> _Task to carry out_
Down to the last line, repeat the data below exactly.

[Collected data]
########
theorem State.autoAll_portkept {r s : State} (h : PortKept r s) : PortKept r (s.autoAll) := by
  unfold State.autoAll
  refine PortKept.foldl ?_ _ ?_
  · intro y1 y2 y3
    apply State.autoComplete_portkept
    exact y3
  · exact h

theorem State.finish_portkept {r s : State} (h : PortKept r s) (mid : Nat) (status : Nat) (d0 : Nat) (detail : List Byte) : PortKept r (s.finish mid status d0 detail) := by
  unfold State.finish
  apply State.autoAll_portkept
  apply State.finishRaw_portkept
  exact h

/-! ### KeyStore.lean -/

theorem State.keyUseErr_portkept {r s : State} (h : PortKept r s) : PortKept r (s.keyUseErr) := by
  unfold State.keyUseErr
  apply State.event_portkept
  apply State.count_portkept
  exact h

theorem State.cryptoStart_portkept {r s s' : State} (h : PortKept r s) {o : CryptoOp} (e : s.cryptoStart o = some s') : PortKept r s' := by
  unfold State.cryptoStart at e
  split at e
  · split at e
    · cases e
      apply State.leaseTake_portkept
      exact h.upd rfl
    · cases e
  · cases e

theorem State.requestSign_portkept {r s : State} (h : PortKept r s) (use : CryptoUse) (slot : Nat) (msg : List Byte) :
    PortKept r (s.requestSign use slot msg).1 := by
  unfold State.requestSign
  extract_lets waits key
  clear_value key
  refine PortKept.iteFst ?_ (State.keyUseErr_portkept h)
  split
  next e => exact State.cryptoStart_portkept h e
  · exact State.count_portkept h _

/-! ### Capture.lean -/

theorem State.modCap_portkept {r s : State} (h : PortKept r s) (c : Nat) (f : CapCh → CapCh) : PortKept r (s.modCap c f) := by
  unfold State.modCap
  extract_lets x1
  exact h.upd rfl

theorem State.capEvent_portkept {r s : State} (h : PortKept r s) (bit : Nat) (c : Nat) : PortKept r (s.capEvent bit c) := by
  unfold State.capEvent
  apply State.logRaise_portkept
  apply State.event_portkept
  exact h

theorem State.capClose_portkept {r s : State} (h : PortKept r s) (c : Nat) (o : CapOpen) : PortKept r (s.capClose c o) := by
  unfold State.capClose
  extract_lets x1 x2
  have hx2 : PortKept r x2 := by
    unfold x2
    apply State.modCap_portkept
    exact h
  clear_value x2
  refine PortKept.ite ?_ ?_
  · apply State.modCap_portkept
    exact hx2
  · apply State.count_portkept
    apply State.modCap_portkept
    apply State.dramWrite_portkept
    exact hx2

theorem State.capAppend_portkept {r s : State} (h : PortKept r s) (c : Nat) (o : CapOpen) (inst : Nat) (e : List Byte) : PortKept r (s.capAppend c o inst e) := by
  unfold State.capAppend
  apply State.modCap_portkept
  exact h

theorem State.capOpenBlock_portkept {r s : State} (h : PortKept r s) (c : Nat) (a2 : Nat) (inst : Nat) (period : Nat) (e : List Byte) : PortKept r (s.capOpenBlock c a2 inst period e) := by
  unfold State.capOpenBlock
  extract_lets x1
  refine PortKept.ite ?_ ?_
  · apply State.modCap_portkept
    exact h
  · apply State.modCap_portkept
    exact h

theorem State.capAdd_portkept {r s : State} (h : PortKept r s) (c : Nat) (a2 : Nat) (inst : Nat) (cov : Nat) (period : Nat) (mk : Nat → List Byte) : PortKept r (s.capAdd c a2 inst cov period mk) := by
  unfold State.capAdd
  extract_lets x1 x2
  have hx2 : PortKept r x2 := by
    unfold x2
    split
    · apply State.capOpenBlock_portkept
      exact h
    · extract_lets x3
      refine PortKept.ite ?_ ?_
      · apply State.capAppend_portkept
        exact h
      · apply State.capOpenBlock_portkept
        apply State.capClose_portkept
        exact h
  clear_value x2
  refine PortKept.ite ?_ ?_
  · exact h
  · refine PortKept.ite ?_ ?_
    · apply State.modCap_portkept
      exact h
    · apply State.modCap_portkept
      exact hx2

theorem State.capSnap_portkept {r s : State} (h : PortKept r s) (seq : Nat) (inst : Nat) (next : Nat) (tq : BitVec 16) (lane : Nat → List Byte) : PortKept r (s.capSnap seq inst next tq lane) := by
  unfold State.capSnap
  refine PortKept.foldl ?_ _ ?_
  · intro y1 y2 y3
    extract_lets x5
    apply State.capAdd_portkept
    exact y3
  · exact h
########
> _Result for this task_
theorem State.autoAll_portkept {r s : State} (h : PortKept r s) : PortKept r (s.autoAll) := by
  unfold State.autoAll
  refine PortKept.foldl ?_ _ ?_
  · intro y1 y2 y3
    apply State.autoComplete_portkept
    exact y3
  · exact h

theorem State.finish_portkept {r s : State} (h : PortKept r s) (mid : Nat) (status : Nat) (d0 : Nat) (detail : List Byte) : PortKept r (s.finish mid status d0 detail) := by
  unfold State.finish
  apply State.autoAll_portkept
  apply State.finishRaw_portkept
  exact h

/-! ### KeyStore.lean -/

theorem State.keyUseErr_portkept {r s : State} (h : PortKept r s) : PortKept r (s.keyUseErr) := by
  unfold State.keyUseErr
  apply State.event_portkept
  apply State.count_portkept
  exact h

theorem State.cryptoStart_portkept {r s s' : State} (h : PortKept r s) {o : CryptoOp} (e : s.cryptoStart o = some s') : PortKept r s' := by
  unfold State.cryptoStart at e
  split at e
  · split at e
    · cases e
      apply State.leaseTake_portkept
      exact h.upd rfl
    · cases e
  · cases e

theorem State.requestSign_portkept {r s : State} (h : PortKept r s) (use : CryptoUse) (slot : Nat) (msg : List Byte) :
    PortKept r (s.requestSign use slot msg).1 := by
  unfold State.requestSign
  extract_lets waits key
  clear_value key
  refine PortKept.iteFst ?_ (State.keyUseErr_portkept h)
  split
  next e => exact State.cryptoStart_portkept h e
  · exact State.count_portkept h _

/-! ### Capture.lean -/

theorem State.modCap_portkept {r s : State} (h : PortKept r s) (c : Nat) (f : CapCh → CapCh) : PortKept r (s.modCap c f) := by
  unfold State.modCap
  extract_lets x1
  exact h.upd rfl

theorem State.capEvent_portkept {r s : State} (h : PortKept r s) (bit : Nat) (c : Nat) : PortKept r (s.capEvent bit c) := by
  unfold State.capEvent
  apply State.logRaise_portkept
  apply State.event_portkept
  exact h

theorem State.capClose_portkept {r s : State} (h : PortKept r s) (c : Nat) (o : CapOpen) : PortKept r (s.capClose c o) := by
  unfold State.capClose
  extract_lets x1 x2
  have hx2 : PortKept r x2 := by
    unfold x2
    apply State.modCap_portkept
    exact h
  clear_value x2
  refine PortKept.ite ?_ ?_
  · apply State.modCap_portkept
    exact hx2
  · apply State.count_portkept
    apply State.modCap_portkept
    apply State.dramWrite_portkept
    exact hx2

theorem State.capAppend_portkept {r s : State} (h : PortKept r s) (c : Nat) (o : CapOpen) (inst : Nat) (e : List Byte) : PortKept r (s.capAppend c o inst e) := by
  unfold State.capAppend
  apply State.modCap_portkept
  exact h

theorem State.capOpenBlock_portkept {r s : State} (h : PortKept r s) (c : Nat) (a2 : Nat) (inst : Nat) (period : Nat) (e : List Byte) : PortKept r (s.capOpenBlock c a2 inst period e) := by
  unfold State.capOpenBlock
  extract_lets x1
  refine PortKept.ite ?_ ?_
  · apply State.modCap_portkept
    exact h
  · apply State.modCap_portkept
    exact h

theorem State.capAdd_portkept {r s : State} (h : PortKept r s) (c : Nat) (a2 : Nat) (inst : Nat) (cov : Nat) (period : Nat) (mk : Nat → List Byte) : PortKept r (s.capAdd c a2 inst cov period mk) := by
  unfold State.capAdd
  extract_lets x1 x2
  have hx2 : PortKept r x2 := by
    unfold x2
    split
    · apply State.capOpenBlock_portkept
      exact h
    · extract_lets x3
      refine PortKept.ite ?_ ?_
      · apply State.capAppend_portkept
        exact h
      · apply State.capOpenBlock_portkept
        apply State.capClose_portkept
        exact h
  clear_value x2
  refine PortKept.ite ?_ ?_
  · exact h
  · refine PortKept.ite ?_ ?_
    · apply State.modCap_portkept
      exact h
    · apply State.modCap_portkept
      exact hx2

theorem State.capSnap_portkept {r s : State} (h : PortKept r s) (seq : Nat) (inst : Nat) (next : Nat) (tq : BitVec 16) (lane : Nat → List Byte) : PortKept r (s.capSnap seq inst next tq lane) := by
  unfold State.capSnap
  refine PortKept.foldl ?_ _ ?_
  · intro y1 y2 y3
    extract_lets x5
    apply State.capAdd_portkept
    exact y3
  · exact h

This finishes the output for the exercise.